● Instructions for the task
Only one stretch of the listing below is wanted. Begin at the line that has "t.cb.counter = (if", stop after the line that has "have h3 : j.outBase", and repeat every line in between exactly.

● Supplied data
-- ==== Sys2Proof/Laws/Stream.lean ====
section
/-! SUPPORT. Byte strings, the block functions (R172) and the block loop of ENCRYPT and DECRYPT (R173, R175). -/

namespace Sys2Proof.Machine

@[simp] theorem length_joinBytes {n m : Nat} (b : Bytes n) (c : Bytes m) : (joinBytes b c).toList.length = n + m := by
  simp

theorem toList_joinBytes {n m : Nat} (b : Bytes n) (c : Bytes m) :
    (joinBytes b c).toList = b.toList ++ c.toList := rfl

@[simp] theorem length_xorBytes (x k : List Byte) : (xorBytes x k).length = min x.length k.length := by
  simp [xorBytes]

theorem xorBytes_xorBytes {x k : List Byte} (h : x.length ≤ k.length) : xorBytes (xorBytes x k) k = x := by
  apply List.ext_getElem
  · simp [h]
  · intro i h1 h2
    simp [xorBytes]

/-- The header of eight bytes that a list of eight bytes gives is that list (R203). -/
theorem toList_halfOfList {bs : List Byte} (h : bs.length = 8) : (halfOfList bs).toList = bs := by
  match bs, h with
  | [a, b, c, d, e, f, g, i], _ => rfl

theorem blockLen_le (m b : Nat) : blockLen m b ≤ 16 := by simp [blockLen]

theorem blockLen_pos {m b : Nat} (h : b < blockCount m) : 0 < blockLen m b := by
  simp only [blockCount, blockLen] at *; omega

/-- A block lies inside the body (R172). -/
theorem block_inside {m b : Nat} (h : b < blockCount m) : 16 * b + blockLen m b ≤ m := by
  simp only [blockCount, blockLen] at *; omega

theorem block_end {m b : Nat} : 16 * b + blockLen m b = min m (16 * b + 16) ∨ m < 16 * b := by
  simp only [blockLen]; omega

/-- The state after one block whose accesses succeed (R173, R175). -/
def State.afterBlock (s : State) (j : StreamJob) (b : Nat) : State :=
  { (s.startBlock b).cipherExchange with
    mem := Memory.storeBytes s.mem (j.outBase + 16 * b)
      (xorBytes (Memory.bytes s.mem (j.inBase + 16 * b) (blockLen j.bodyLen b))
        ((keystream s.cipher s.keyBits s.cb.header s.ctrl.seqPresent s.seq b).toList.take
          (blockLen j.bodyLen b))) }

/-- The bytes block b writes are as many as it reads (R172). -/
theorem length_blockOutput (s : State) (j : StreamJob) (b : Nat) (k : Block) :
    (xorBytes (Memory.bytes s.mem (j.inBase + 16 * b) (blockLen j.bodyLen b))
      (k.toList.take (blockLen j.bodyLen b))).length = blockLen j.bodyLen b := by
  have := blockLen_le j.bodyLen b
  simp; omega

/-- Everything one block can do (R173, R175): both accesses succeed; or one meets a bus error, the read with memory as
it was and the write with free bytes in its range; or the model stops. -/
theorem streamBlock_cases (j : StreamJob) (b : Nat) (s : State) :
    (s.verdict (j.inBase + 16 * b) (blockLen j.bodyLen b) = .ok ∧
      s.verdict (j.outBase + 16 * b) (blockLen j.bodyLen b) = .ok ∧ streamBlock j b s = .cont (s.afterBlock j b)) ∨
    (s.verdict (j.inBase + 16 * b) (blockLen j.bodyLen b) = .busError ∧
      streamBlock j b s = .stop (.next ((s.startBlock b).cipherExchange.failStream .bus))) ∨
    (s.verdict (j.inBase + 16 * b) (blockLen j.bodyLen b) = .ok ∧
      s.verdict (j.outBase + 16 * b) (blockLen j.bodyLen b) = .busError ∧
      streamBlock j b s = .stop (.next ((State.scramble (addresses (j.outBase + 16 * b) (blockLen j.bodyLen b))
        (s.startBlock b).cipherExchange).failStream .bus))) ∨
    ((s.verdict (j.inBase + 16 * b) (blockLen j.bodyLen b) = .device ∨
      s.verdict (j.outBase + 16 * b) (blockLen j.bodyLen b) = .device) ∧
      streamBlock j b s = .stop (.refused .deviceBuffer)) ∨
    ((s.verdict (j.inBase + 16 * b) (blockLen j.bodyLen b) = .outside ∨
      s.verdict (j.outBase + 16 * b) (blockLen j.bodyLen b) = .outside) ∧
      streamBlock j b s = .stop (.fault .outsideDataSpace)) := by
  have hv : ∀ a n, (s.startBlock b).cipherExchange.verdict a n = s.verdict a n :=
    State.verdict_congr (by simp)
  simp only [streamBlock]
  rcases State.readThen_cases (s.startBlock b).cipherExchange (j.inBase + 16 * b) (blockLen j.bodyLen b)
    (State.failStream .bus) _ with ⟨h1, h2⟩ | ⟨h1, h2⟩ | ⟨h1, h2⟩ | ⟨h1, h2⟩ <;> rw [h2] <;> rw [hv] at h1
  · rcases State.writeThen_cases (s.startBlock b).cipherExchange (j.outBase + 16 * b)
      (xorBytes (Memory.bytes (s.startBlock b).cipherExchange.mem (j.inBase + 16 * b) (blockLen j.bodyLen b))
        ((s.startBlock b).cipherExchange.ks.toList.take (blockLen j.bodyLen b)))
      (State.failStream .bus) .cont with ⟨h3, h4⟩ | ⟨h3, h4⟩ | ⟨h3, h4⟩ | ⟨h3, h4⟩ <;> rw [h4] <;>
      rw [hv, length_blockOutput] at h3
    · exact .inl ⟨h1, h3, rfl⟩
    · rw [length_blockOutput]
      exact .inr (.inr (.inl ⟨h1, h3, rfl⟩))
    · exact .inr (.inr (.inr (.inl ⟨.inr h3, rfl⟩)))
    · exact .inr (.inr (.inr (.inr ⟨.inr h3, rfl⟩)))
  · exact .inr (.inl ⟨h1, rfl⟩)
  · exact .inr (.inr (.inr (.inl ⟨.inl h1, rfl⟩)))
  · exact .inr (.inr (.inr (.inr ⟨.inl h1, rfl⟩)))

/-- A block that goes on has done both its accesses. -/
theorem streamBlock_cont {j : StreamJob} {b : Nat} {s t : State} (h : streamBlock j b s = .cont t) :
    s.verdict (j.inBase + 16 * b) (blockLen j.bodyLen b) = .ok ∧
      s.verdict (j.outBase + 16 * b) (blockLen j.bodyLen b) = .ok ∧ t = s.afterBlock j b := by
  rcases streamBlock_cases j b s with ⟨h1, h2, h3⟩ | ⟨-, h3⟩ | ⟨-, -, h3⟩ | ⟨-, h3⟩ | ⟨-, h3⟩ <;> rw [h3] at h <;>
    simp_all

/-- The byte that one successful block leaves at an address. -/
theorem byte_afterBlock (j : StreamJob) (s : State) (b x : Nat) :
    Memory.byte (s.afterBlock j b).mem x =
      if j.outBase + 16 * b ≤ x ∧ x < j.outBase + 16 * b + blockLen j.bodyLen b then
        Memory.byte s.mem (j.inBase + (x - j.outBase)) ^^^
          (keystream s.cipher s.keyBits s.cb.header s.ctrl.seqPresent s.seq b).toList.getD
            (x - j.outBase - 16 * b) 0
      else Memory.byte s.mem x := by
  have hle := blockLen_le j.bodyLen b
  simp only [State.afterBlock, Memory.byte_storeBytes]
  split
  · rename_i h
    have hx : x - (j.outBase + 16 * b) < blockLen j.bodyLen b := by
      have := h.2; simp at this; omega
    rw [if_pos (by omega)]
    have e1 : j.inBase + 16 * b + (x - (j.outBase + 16 * b)) = j.inBase + (x - j.outBase) := by omega
    have e2 : x - j.outBase - 16 * b = x - (j.outBase + 16 * b) := by omega
    simp only [xorBytes, List.getElem_zipWith, Memory.getElem_bytes, List.getElem_take, e1, e2]
    rw [List.getD_eq_getElem _ _ (by simp; omega)]
  · rename_i h
    rw [if_neg]
    intro h'
    apply h
    simp
    omega

/-- What the block loop has done after `todo` blocks from block b on, when it goes on: what it leaves in memory byte by
byte, and what else it changes. The two bodies must be apart (R226). -/
theorem streamBlocks_cont {j : StreamJob} (todo b : Nat) {s t : State}
    (h : streamBlocks j todo b s = .cont t) (hb : b + todo ≤ blockCount j.bodyLen)
    (hap : j.bodyLen = 0 ∨ j.inBase + j.bodyLen ≤ j.outBase ∨ j.outBase + j.bodyLen ≤ j.inBase) :
    t = { s with idx := t.idx, cb := ⟨s.cb.header, t.cb.counter⟩, ks := t.ks, mem := t.mem } ∧
      t.cb.counter = (if todo = 0 then s.cb.counter
        else encodeCounter (b + todo - 1) s.ctrl.seqPresent s.seq) ∧
      ∀ x, Memory.byte t.mem x =
        if j.outBase + 16 * b ≤ x ∧ x < j.outBase + min j.bodyLen (16 * (b + todo)) then
          Memory.byte s.mem (j.inBase + (x - j.outBase)) ^^^
            (keystream s.cipher s.keyBits s.cb.header s.ctrl.seqPresent s.seq ((x - j.outBase) / 16)).toList.getD
              ((x - j.outBase) % 16) 0
        else Memory.byte s.mem x := by
  induction todo generalizing b s with
  | zero =>
    cases h
    refine ⟨rfl, rfl, fun x => ?_⟩
    rw [if_neg]
    omega
  | succ todo ih =>
    rw [streamBlocks] at h
    split at h
    case h_2 => cases h
    rename_i s' hs'
    obtain ⟨-, -, rfl⟩ := streamBlock_cont hs'
    have hlt : b < blockCount j.bodyLen := by omega
    obtain ⟨hf, hc, hm⟩ := ih (b + 1) h (by omega)
    refine ⟨?_, ?_, fun x => ?_⟩
    · rw [hf]; rfl
    · rw [hc, if_neg (Nat.succ_ne_zero todo)]
      split
      · rename_i h0; subst h0; rfl
      · rw [show b + 1 + todo - 1 = b + (todo + 1) - 1 by omega]; rfl
    · have hin := block_inside hlt
      have hend : j.outBase + 16 * b + blockLen j.bodyLen b =
          min (j.outBase + j.bodyLen) (j.outBase + 16 * (b + 1)) := by
        simp only [blockLen, blockCount] at *; omega
      rw [hm x]
      have hks : ∀ i, keystream (s.afterBlock j b).cipher (s.afterBlock j b).keyBits (s.afterBlock j b).cb.header
          (s.afterBlock j b).ctrl.seqPresent (s.afterBlock j b).seq i =
          keystream s.cipher s.keyBits s.cb.header s.ctrl.seqPresent s.seq i := fun _ => rfl
      simp only [hks, byte_afterBlock]
      by_cases h1 : j.outBase + 16 * (b + 1) ≤ x ∧ x < j.outBase + min j.bodyLen (16 * (b + 1 + todo))
      · have h2 : ¬(j.outBase + 16 * b ≤ j.inBase + (x - j.outBase) ∧
            j.inBase + (x - j.outBase) < j.outBase + 16 * b + blockLen j.bodyLen b) := by omega
        have h3 : j.outBase + 16 * b ≤ x ∧ x < j.outBase + min j.bodyLen (16 * (b + (todo + 1))) := by omega
        rw [if_pos h1, if_neg h2, if_pos h3]
      · rw [if_neg h1]
        by_cases h2 : j.outBase + 16 * b ≤ x ∧ x < j.outBase + 16 * b + blockLen j.bodyLen b
        · have h3 : (x - j.outBase) / 16 = b := by omega
          have h4 : (x - j.outBase) % 16 = x - j.outBase - 16 * b := by omega
          rw [if_pos h2, if_pos (by omega), h3, h4]
        · rw [if_neg h2, if_neg (by omega)]

/-- A block loop that is over has gone on for some blocks and is over at the next one. -/
theorem streamBlocks_stop {j : StreamJob} (todo b : Nat) {s : State} {o : Host.Outcome State Fault Refusal}
    (h : streamBlocks j todo b s = .stop o) :
    ∃ k < todo, ∃ s', streamBlocks j k b s = .cont s' ∧ streamBlock j (b + k) s' = .stop o := by
  induction todo generalizing b s with
  | zero => cases h
  | succ todo ih =>
    rw [streamBlocks] at h
    split at h
    · rename_i s' hs'
      obtain ⟨k, hk, u, hu, ho⟩ := ih (b + 1) h
      refine ⟨k + 1, by omega, u, ?_, ?_⟩
      · rw [streamBlocks, hs']; exact hu
      · rw [← ho]; congr 1; omega
    · rename_i o' ho'
      cases h
      exact ⟨0, by omega, s, rfl, ho'⟩

/-- A job whose accesses all succeed: both bodies inside the data space, of answering plain memory. -/
structure StreamJob.Clear (j : StreamJob) (s : State) : Prop where
  inSpace : j.inBase + j.bodyLen ≤ dataSpaceBytes
  outSpace : j.outBase + j.bodyLen ≤ dataSpaceBytes
  inOk : s.Reachable j.inBase j.bodyLen
  outOk : s.Reachable j.outBase j.bodyLen

/-- The block loop of a clear job goes on to its end. -/
theorem streamBlocks_clear {j : StreamJob} (todo b : Nat) {s : State} (h : j.Clear s)
    (hb : b + todo ≤ blockCount j.bodyLen) : ∃ t, streamBlocks j todo b s = .cont t := by
  induction todo generalizing b s with
  | zero => exact ⟨s, rfl⟩
  | succ todo ih =>
    have hin := block_inside (show b < blockCount j.bodyLen by omega)
    have h1 := h.inSpace
    have h2 := h.outSpace
    have hi : s.verdict (j.inBase + 16 * b) (blockLen j.bodyLen b) = .ok :=
      State.verdict_ok_iff.2 ⟨by omega, h.inOk.sub (by omega) (by omega)⟩
    have ho : s.verdict (j.outBase + 16 * b) (blockLen j.bodyLen b) = .ok :=
      State.verdict_ok_iff.2 ⟨by omega, h.outOk.sub (by omega) (by omega)⟩
    have hs : streamBlock j b s = .cont (s.afterBlock j b) := by
      rcases streamBlock_cases j b s with ⟨-, -, h3⟩ | ⟨h3, -⟩ | ⟨-, h3, -⟩ | h3 | ⟨h3, -⟩
      · exact h3
      · simp [hi] at h3
      · simp [ho] at h3
      · rcases h3 with ⟨h3 | h3, -⟩ <;> simp [hi, ho] at h3
      · simp [hi, ho] at h3
    rw [streamBlocks, hs]
    exact ih (b + 1) ⟨h1, h2, h.inOk.congr rfl, h.outOk.congr rfl⟩ (by omega)

/-- Byte i of the transformed body (R172). -/
def bodyByte (c : Collaborator) (kb : Word) (h : Half) (x : List Byte) (p : Bool) (s : BitVec 64) (i : Nat) : Byte :=
  x.getD i 0 ^^^ (keystream c kb h p s (i / 16)).toList.getD (i % 16) 0

/-- The transformed body, byte by byte (R172). -/
theorem ctrBody_eq_map (c : Collaborator) (kb : Word) (h : Half) (x : List Byte) (p : Bool) (s : BitVec 64) :
    ctrBody c kb h x p s = (List.range x.length).map (bodyByte c kb h x p s) := by
  have blocks : ∀ k ≤ blockCount x.length,
      ((List.range k).flatMap fun b =>
        xorBytes ((x.drop (16 * b)).take (blockLen x.length b))
          ((keystream c kb h p s b).toList.take (blockLen x.length b))) =
      (List.range (min (16 * k) x.length)).map (bodyByte c kb h x p s) := by
    intro k hk
    induction k with
    | zero => simp
    | succ k ih =>
      have hin := block_inside (show k < blockCount x.length by omega)
      have hle := blockLen_le x.length k
      have hend : min (16 * (k + 1)) x.length = 16 * k + blockLen x.length k := by simp only [blockLen]; omega
      rw [List.range_succ, List.flatMap_append, ih (by omega), hend, List.range_add, List.map_append,
        show min (16 * k) x.length = 16 * k by omega]
      congr 1
      simp only [List.flatMap_cons, List.flatMap_nil, List.append_nil, List.map_map]
      refine List.ext_getElem (by simp; omega) fun i h1 h2 => ?_
      have hi : i < blockLen x.length k := by simpa using h2
      simp only [xorBytes, List.getElem_zipWith, List.getElem_take, List.getElem_drop, List.getElem_map,
        List.getElem_range, Function.comp, bodyByte]
      rw [List.getD_eq_getElem _ _ (by omega), show (16 * k + i) / 16 = k by omega,
        show (16 * k + i) % 16 = i by omega, List.getD_eq_getElem _ _ (by simp; omega)]
  have := blocks (blockCount x.length) (Nat.le_refl _)
  rw [show min (16 * blockCount x.length) x.length = x.length by simp only [blockCount]; omega] at this
  exact this


end Sys2Proof.Machine
end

● Your solution
      t.cb.counter = (if todo = 0 then s.cb.counter
        else encodeCounter (b + todo - 1) s.ctrl.seqPresent s.seq) ∧
      ∀ x, Memory.byte t.mem x =
        if j.outBase + 16 * b ≤ x ∧ x < j.outBase + min j.bodyLen (16 * (b + todo)) then
          Memory.byte s.mem (j.inBase + (x - j.outBase)) ^^^
            (keystream s.cipher s.keyBits s.cb.header s.ctrl.seqPresent s.seq ((x - j.outBase) / 16)).toList.getD
              ((x - j.outBase) % 16) 0
        else Memory.byte s.mem x := by
  induction todo generalizing b s with
  | zero =>
    cases h
    refine ⟨rfl, rfl, fun x => ?_⟩
    rw [if_neg]
    omega
  | succ todo ih =>
    rw [streamBlocks] at h
    split at h
    case h_2 => cases h
    rename_i s' hs'
    obtain ⟨-, -, rfl⟩ := streamBlock_cont hs'
    have hlt : b < blockCount j.bodyLen := by omega
    obtain ⟨hf, hc, hm⟩ := ih (b + 1) h (by omega)
    refine ⟨?_, ?_, fun x => ?_⟩
    · rw [hf]; rfl
    · rw [hc, if_neg (Nat.succ_ne_zero todo)]
      split
      · rename_i h0; subst h0; rfl
      · rw [show b + 1 + todo - 1 = b + (todo + 1) - 1 by omega]; rfl
    · have hin := block_inside hlt
      have hend : j.outBase + 16 * b + blockLen j.bodyLen b =
          min (j.outBase + j.bodyLen) (j.outBase + 16 * (b + 1)) := by
        simp only [blockLen, blockCount] at *; omega
      rw [hm x]
      have hks : ∀ i, keystream (s.afterBlock j b).cipher (s.afterBlock j b).keyBits (s.afterBlock j b).cb.header
          (s.afterBlock j b).ctrl.seqPresent (s.afterBlock j b).seq i =
          keystream s.cipher s.keyBits s.cb.header s.ctrl.seqPresent s.seq i := fun _ => rfl
      simp only [hks, byte_afterBlock]
      by_cases h1 : j.outBase + 16 * (b + 1) ≤ x ∧ x < j.outBase + min j.bodyLen (16 * (b + 1 + todo))
      · have h2 : ¬(j.outBase + 16 * b ≤ j.inBase + (x - j.outBase) ∧
            j.inBase + (x - j.outBase) < j.outBase + 16 * b + blockLen j.bodyLen b) := by omega
        have h3 : j.outBase + 16 * b ≤ x ∧ x < j.outBase + min j.bodyLen (16 * (b + (todo + 1))) := by omega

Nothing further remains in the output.